Я задумалась и невольно вцепилась в его руку сильнее, ногти впились в кожу. Он тихо высвободился, лицо его оставалось спокойным.
Я уже собиралась извиниться, но заметила, что Императорская Матерь наблюдает за нами. Пришлось улыбнуться и сделать вид, будто всё в порядке.
После праздника все говорили о Син Июн: она выложила девять тысяч крошечных иероглифов «долголетие», сложив их в образ Будды, и преподнесла в дар. Императорская Матерь была в восторге и подарила ей свои старые сандаловые чётки.
С тех пор Син Июн стала особенно в милости и часто бывала в Зале Успокоенного Сердца.
А для меня ничего не изменилось. Императорская Матерь внешне ласкова, но настороже; Сяо Хуань всё тот же холодный. Иногда зовёт к себе, но лишь смотрит и уходит.
Я плохо чувствую смену времён, и только когда Сяо Шань убрала тёплые одежды, а вокруг замелькали лёгкие наряды придворных. Я поняла, наступило лето.
Что делают летом?
Раньше я ездила верхом к храму Хунъе на Западной горе, каталась по Цзинху, по вечерам ела на южном рынке прохладное желе из рисовой муки или слушала в саду рассказы учителя о странствиях.
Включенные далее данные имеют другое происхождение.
-- ==== Sys2Proof/WellFormed.lean ====
section
/-! DEFINITION. Which commands are well formed: operands that the hardware can be given. Register numbers, ports, cores and
channels are in range by their types. -/

namespace Sys2Proof

/-- Identifier, data length code and data of a CAN frame fit its format (R191, R196). -/
def CanFrame.wellFormed (f : CanFrame) : Bool :=
  let idOk := if f.fmt = 2 then decide (f.id < 2 ^ 11) else decide (f.id < if f.ide then 2 ^ 29 else 2 ^ 11)
  let dlcOk := if f.fmt = 0 then decide (f.dlc ≤ 15) else if f.fmt = 1 then decide (f.dlc ≤ 64) else decide (1 ≤ f.dlc ∧ f.dlc ≤ 2048)
  let dataOk := if f.fmt = 0 then f.data.length == (if f.rtr then 0 else min f.dlc 8) else f.data.length == f.dlc
  idOk && dlcOk && dataOk

/-- A frame of the selective-wake decoder: an 11 or 29 bit identifier, at most 64 data bytes (R396). -/
def WakeFrame.wellFormed (f : WakeFrame) : Bool :=
  decide (f.id < if f.ide then 2 ^ 29 else 2 ^ 11) && decide (f.dlc ≤ 15) && decide (f.data.length ≤ 64)

/-- At most eight links, each on a port of the device (R310). -/
def Lsa.wellFormed (l : Lsa) : Bool :=
  decide (l.seq < 2 ^ 32 ∧ l.links.length ≤ 8) && l.links.all (fun x => decide (x.port < 8 ∧ x.role < 4 ∧ x.peerPort < 8))

/-- Each device has one position (R312). -/
def Assign.wellFormed (a : Assign) : Bool :=
  decide (a.epoch < 2 ^ 16 ∧ a.order.length ≤ 64) && (a.order.map (fun m => m.1)).dedup.length == a.order.length

def MobileReport.wellFormed (x : MobileReport) : Bool := decide (x.routine < 1024 ∧ x.addr < 32 ∧ x.data.length ≤ 65536)

/-- A host access: whole words, a write of at most 256 bytes of payload, a read of at most 512 bytes (R333). -/
def hostOk (off n : Nat) (write : Bool) : Bool := off % 4 == 0 && decide (1 ≤ n ∧ n ≤ (if write then 64 else 128))

/-- The operands of a command are such as the hardware can be given. -/
def Instr.wellFormed : Instr → Bool
  | .vbatSample mv => decide (mv < 2 ^ 16)
  | .selectiveWakeFrame _ f => f.wellFormed
  | .pwmPeriodStart l => l.length == 12
  | .governorPeriod l => l.length == 32
  | .tempSample l => l.length == 24
  | .vmonSample l => l.length == 12
  | .pmbusTransactionDone (.ok mv) => decide (mv < 2 ^ 16)
  | .canFrameReceived _ f => f.wellFormed
  | .agingSweep l => l.all (fun e => decide (e < 16384))
  | .mobileHostChoice _ l => l.all MobileReport.wellFormed
  | .lsa l => l.wellFormed
  | .assign a rep => a.wellFormed && decide (1 ≤ rep ∧ rep ≤ 4)
  | .ack _ epoch rep => decide (epoch < 2 ^ 16 ∧ 1 ≤ rep ∧ rep ≤ 4)
  | .commit a => a.wellFormed
  | .apertureAccess off write n data => hostOk off.val n write && (!write || data.length == n)
  | .mramWrite off l _ => decide (1 ≤ l.length) && off.val / 256 == (off.val + l.length - 1) / 256
  | .frameReceive _ l _ => decide (1 ≤ l.length)
  | _ => true

end Sys2Proof
end

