/-! The logic die's registers and memory -/

theorem State.rd_clearLogic (s : State) (a : Nat) : s.clearLogic.rd a = if isBnk a then s.rd a else regDefault a :=
  tget_filter (regDefault a) isBnk s.regs a

theorem State.mb_clearLogic (s : State) (a : Nat) : s.clearLogic.mb a = if isMram a then s.mb a else memDefault a :=
  tget_filter (memDefault a) isMram s.mem a

theorem isBnk_htrStatus {a : Nat} (h : a ∈ htrStatus) : isBnk a = true := by
  obtain ⟨n, hn, rfl⟩ := mem_htrStatus.1 h
  simp only [isBnk, BNK_HTR_STATUS, Bool.and_eq_true]
  exact ⟨decide_eq_true (by omega), decide_eq_true (by omega)⟩

/-! The reset -/

theorem State.recordCause_bank (s : State) (cause event : Nat) : s.recordCause cause event = { s with bank := { s.bank with
    cause := cause, fatalEvent := if cause = 4 then event else 0
    fatals := if cause = 4 ∨ cause = 5 then s.elapsed :: s.fatalsNow else if cause = 1 ∨ cause = 3 ∨ cause = 7 then [] else s.bank.fatals
    reduced := if cause = 4 ∨ cause = 5 then s.bank.reduced || decide (3 ≤ s.fatalsNow.length + 1)
      else if cause = 1 ∨ cause = 3 ∨ cause = 7 then false else s.bank.reduced } } := by
  unfold State.recordCause
  split
  · simp only [*]
    rfl
  · next h =>
    have h4 : cause ≠ 4 := fun e => h (.inl e)
    split <;> simp only [*] <;> rfl

/-- The last part of the reset: the logic die's state lost, the link and the fatal sequence ended. -/
def State.loseLogic (w : State) : State :=
  (w.clearLogic.setBank { w.clearLogic.bank with fatal := none, fatalReq := none, attempts := 0, open_ := none, posted := [] }).setDev
    .logicReset

theorem State.assertReset_eq_loseLogic (s : State) (cause event : Nat) :
    s.assertReset cause event = (s.recordCause cause event).heatersOff.allStandby.loseLogic := rfl

theorem State.loseLogic_eq (w : State) : w.loseLogic = { w.clearLogic with
    dev := { state := .logicReset }
    bank := { w.bank with fatal := none, fatalReq := none, attempts := 0, open_ := none, posted := [] } } := rfl

theorem State.rd_loseLogic (w : State) (a : Nat) : w.loseLogic.rd a = if isBnk a then w.rd a else regDefault a :=
  w.rd_clearLogic a

theorem State.mb_loseLogic (w : State) (a : Nat) : w.loseLogic.mb a = if isMram a then w.mb a else memDefault a :=
  w.mb_clearLogic a

/-- The logic die is lost where beside registers and the bank die nothing else has changed before (R10, R16). -/
theorem State.logicLost_loseLogic {s w : State} {l : List Nat} (hw : w = { s with regs := w.regs, bank := w.bank }) (hzero : w.heatersZero)
    (hrd : ∀ a, a ∉ htrStatus ++ l → w.rd a = s.rd a) : s.logicLost w.loseLogic l := by
  have hmem : ∀ a, w.mb a = s.mb a := fun a => by rw [hw]; rfl
  refine ⟨fun a ha => ?_, fun n hn => ?_, fun a ha hl => ?_, fun a ha => ?_, fun a ha => ?_, ?_⟩
  · rw [State.rd_loseLogic, ha, if_neg Bool.false_ne_true]
  · rw [State.fld, State.rd_loseLogic, if_pos (isBnk_htrStatus (mem_htrStatus.2 ⟨n, hn, rfl⟩))]
    exact hzero n hn
  · rw [State.rd_loseLogic, if_pos ha, hrd a hl]
  · rw [State.mb_loseLogic, if_pos ha, hmem]
  · rw [State.mb_loseLogic, ha, if_neg Bool.false_ne_true]
  · rw [hw]
    rfl

/-- The state before the logic die is lost in a reset: the cause recorded, the heaters off, the transceivers in standby. -/
theorem State.beforeReset_spec (s : State) (cause event : Nat) :
    let w := (s.recordCause cause event).heatersOff.allStandby
    w = { s with regs := w.regs, bank := w.bank } ∧ w.heatersZero ∧ (∀ a, a ∉ htrStatus → w.rd a = s.rd a) ∧
    w.bank = { (s.recordCause cause event).bank with sel := w.bank.sel, decoding := w.bank.decoding, heaters := w.bank.heaters } := by
  intro w
  have hzero := (s.recordCause cause event).heatersZero_heatersOff
  obtain ⟨⟨r, h, heq⟩, hrd⟩ := (s.recordCause cause event).heatersOff_frame
  obtain ⟨x, d, hst⟩ := State.allStandby_eq (s.recordCause cause event).heatersOff
  have hrec := s.recordCause_bank cause event
  have hread : ∀ a, w.rd a = (s.recordCause cause event).heatersOff.rd a := fun a => by simp only [w, hst, State.rd]
  have hbank : w.bank = { (s.recordCause cause event).bank with sel := x, decoding := d, heaters := h } := by simp only [w, hst, heq]
  refine ⟨?_, fun n hn => ?_, fun a ha => ?_, ?_⟩
  · simp only [w, hst, heq]
    rw [hrec]
  · rw [State.fld, hread]
    exact hzero n hn
  · rw [hread, hrd a ha, hrec]
    rfl
  · rw [hbank]

/-- What every logic-die reset does, whatever its cause (R16, R80, R81). -/
theorem State.assertReset_spec (s : State) (cause event : Nat) :
    s.logicLost (s.assertReset cause event) [] ∧ (s.assertReset cause event).dev.state = .logicReset ∧
    (s.assertReset cause event).outputs = s.outputs ∧ (s.assertReset cause event).free = s.free ∧
    (s.assertReset cause event).bank = s.resetBank (s.assertReset cause event) cause event := by
  obtain ⟨hw, hzero, hrd, hbank⟩ := s.beforeReset_spec cause event
  rw [State.assertReset_eq_loseLogic]
  generalize (s.recordCause cause event).heatersOff.allStandby = w at hw hzero hrd hbank
  refine ⟨State.logicLost_loseLogic hw hzero (fun a ha => hrd a (by simpa using ha)), rfl, ?_, ?_, ?_⟩
  · rw [hw]
    rfl
  · rw [hw]
    rfl
  · rw [State.recordCause_bank] at hbank
    rw [State.loseLogic_eq, hbank]
    rfl

/-- The logic die is lost in the same way, whatever the bank die's own state was. -/
theorem State.logicLost_of_setBank {s t : State} {l : List Nat} (b : BankDie) (h : (s.setBank b).logicLost t l) : s.logicLost t l := h

/-- All enables low after the reset, or EN_VCORE alone: the logic die is lost still. -/
theorem State.logicLost_setBank {s t : State} {l : List Nat} (b : BankDie) (d : DevState) (h : s.logicLost t l) :
    s.logicLost ((t.setBank b).setDev d) l := by
  obtain ⟨hlogic, hzero, hbnk, hmram, hmem, he⟩ := h
  refine ⟨hlogic, hzero, hbnk, hmram, hmem, ?_⟩
  rw [he]
  rfl

theorem State.setDev_self {t : State} {d : DevState} (h : t.dev.state = d) : t.setDev d = t := by
  subst h
  rfl

theorem State.enablesLow_outputs (t : State) (n : SeqPhase) : (t.enablesLow n).outputs = t.outputs := by simp [State.enablesLow]

theorem State.enablesLow_free (t : State) (n : SeqPhase) : (t.enablesLow n).free = t.free := by simp [State.enablesLow]

theorem State.holdVcore_outputs (t : State) : t.holdVcore.outputs = t.outputs := by simp [State.holdVcore]

theorem State.holdVcore_free (t : State) : t.holdVcore.free = t.free := by simp [State.holdVcore]

theorem State.holdVcore_bank (t : State) :
    t.holdVcore.bank = { t.bank with enVcore := false, seq := .vcoreHold, minHold := true } := by simp [State.holdVcore]

theorem State.holdVcore_dev (t : State) : t.holdVcore.dev = t.dev := by simp [State.holdVcore]

/-- Of the state after the reset, the record depends on the selective-wake entries, the decoders and the heaters alone. -/
theorem State.resetBank_congr (s : State) {t u : State} (cause event : Nat) (hsel : u.bank.sel = t.bank.sel)
    (hdec : u.bank.decoding = t.bank.decoding) (hheat : u.bank.heaters = t.bank.heaters) :
    s.resetBank u cause event = s.resetBank t cause event := by
  simp only [State.resetBank, hsel, hdec, hheat]

/-- The enables low after a reset (R73, R74). -/
theorem State.brownOut_spec (s : State) (b : BankDie) (cause : Nat) :
    s.logicLost ((s.setBank b).brownOut cause) [] ∧ ((s.setBank b).brownOut cause).dev.state = .bankOnly ∧
    ((s.setBank b).brownOut cause).outputs = s.outputs ∧ ((s.setBank b).brownOut cause).free = s.free ∧
    ((s.setBank b).brownOut cause).bank = { (s.setBank b).resetBank ((s.setBank b).brownOut cause) cause 0 with
      enV18 := false, enVline := false, enVcore := false, seq := .brownWait, pgTimer := false, brownTimer := false, minHold := false } := by
  obtain ⟨hlost, -, hout, hfree, hbank⟩ := (s.setBank b).assertReset_spec cause 0
  unfold State.brownOut
  generalize (s.setBank b).assertReset cause 0 = t at hlost hout hfree hbank
  have hframe : (s.setBank b).resetBank (t.enablesLow .brownWait) cause 0 = (s.setBank b).resetBank t cause 0 :=
    State.resetBank_congr _ _ _ (by simp [State.enablesLow]) (by simp [State.enablesLow]) (by simp [State.enablesLow])
  have hlow : s.logicLost (t.enablesLow .brownWait) [] := by
    unfold State.enablesLow
    exact State.logicLost_setBank _ _ (State.logicLost_of_setBank b hlost)
  refine ⟨hlow, by simp [State.enablesLow], (t.enablesLow_outputs _).trans (hout.trans (s.setBank_outputs b)),
    (t.enablesLow_free _).trans (hfree.trans (s.setBank_free b)), ?_⟩
  rw [hframe, ← hbank]
  simp [State.enablesLow]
Теперь же я могла лишь идти за евнухом Фэн Уфу, который вёл меня в Зал Успокоенного Сердца.
Он служил уже два десятилетия, пережил двух императоров и был одним из самых влиятельных людей при дворе. Сегодня он явился сам, это редкая честь.
Мы прошли через ворота Дачэн, длинные коридоры и, наконец, вошли в задний покой.
Там Сяо Хуань и Ду Тинсинь стояли рядом, рассматривая свиток.
— Императрица пришла? — сказал он, улыбаясь. — Посмотрите, это подлинник Ми Фу, «Шусу‑те»1, только что прислал нам наместник Линь Вэйминь. Синь-эр говорит, что подделка, а я уверен — настоящий. Что скажете?
Я улыбнулась:
— Я не сведуща в живописи, не сравняться мне с вами и сестрой Тинсинь.
— Императрица слишком скромна, — ответил он. — У вас зоркий глаз, я хотел бы услышать ваше мнение.
— Благодарю за похвалу, — сказала я.
Он продолжил:
— Синь-эр считает, что ткань стара, а тушь слишком свежа, значит, подделка. Но я уверен — подлинник.
— Если государь так говорит, — вмешалась Ду Тинсинь, — пусть приведёт доводы.
Он улыбнулся:
— Почерк Ми Фу как меч, рассекающий строй, быстрый и точный. Писать на грубой шёлковой ткани трудно, но именно это и делает работу уникальной…
— Государь, — перебила она с лёгким упрёком, — всё это общеизвестно, зачем повторять?
— Потому что именно поэтому подделать её почти невозможно, — спокойно ответил он.
Она замолчала и повернулась ко мне:
— А вы как думаете, Императрица?
Я рассмеялась:
— Оба говорите убедительно, я и не знаю, кого слушать.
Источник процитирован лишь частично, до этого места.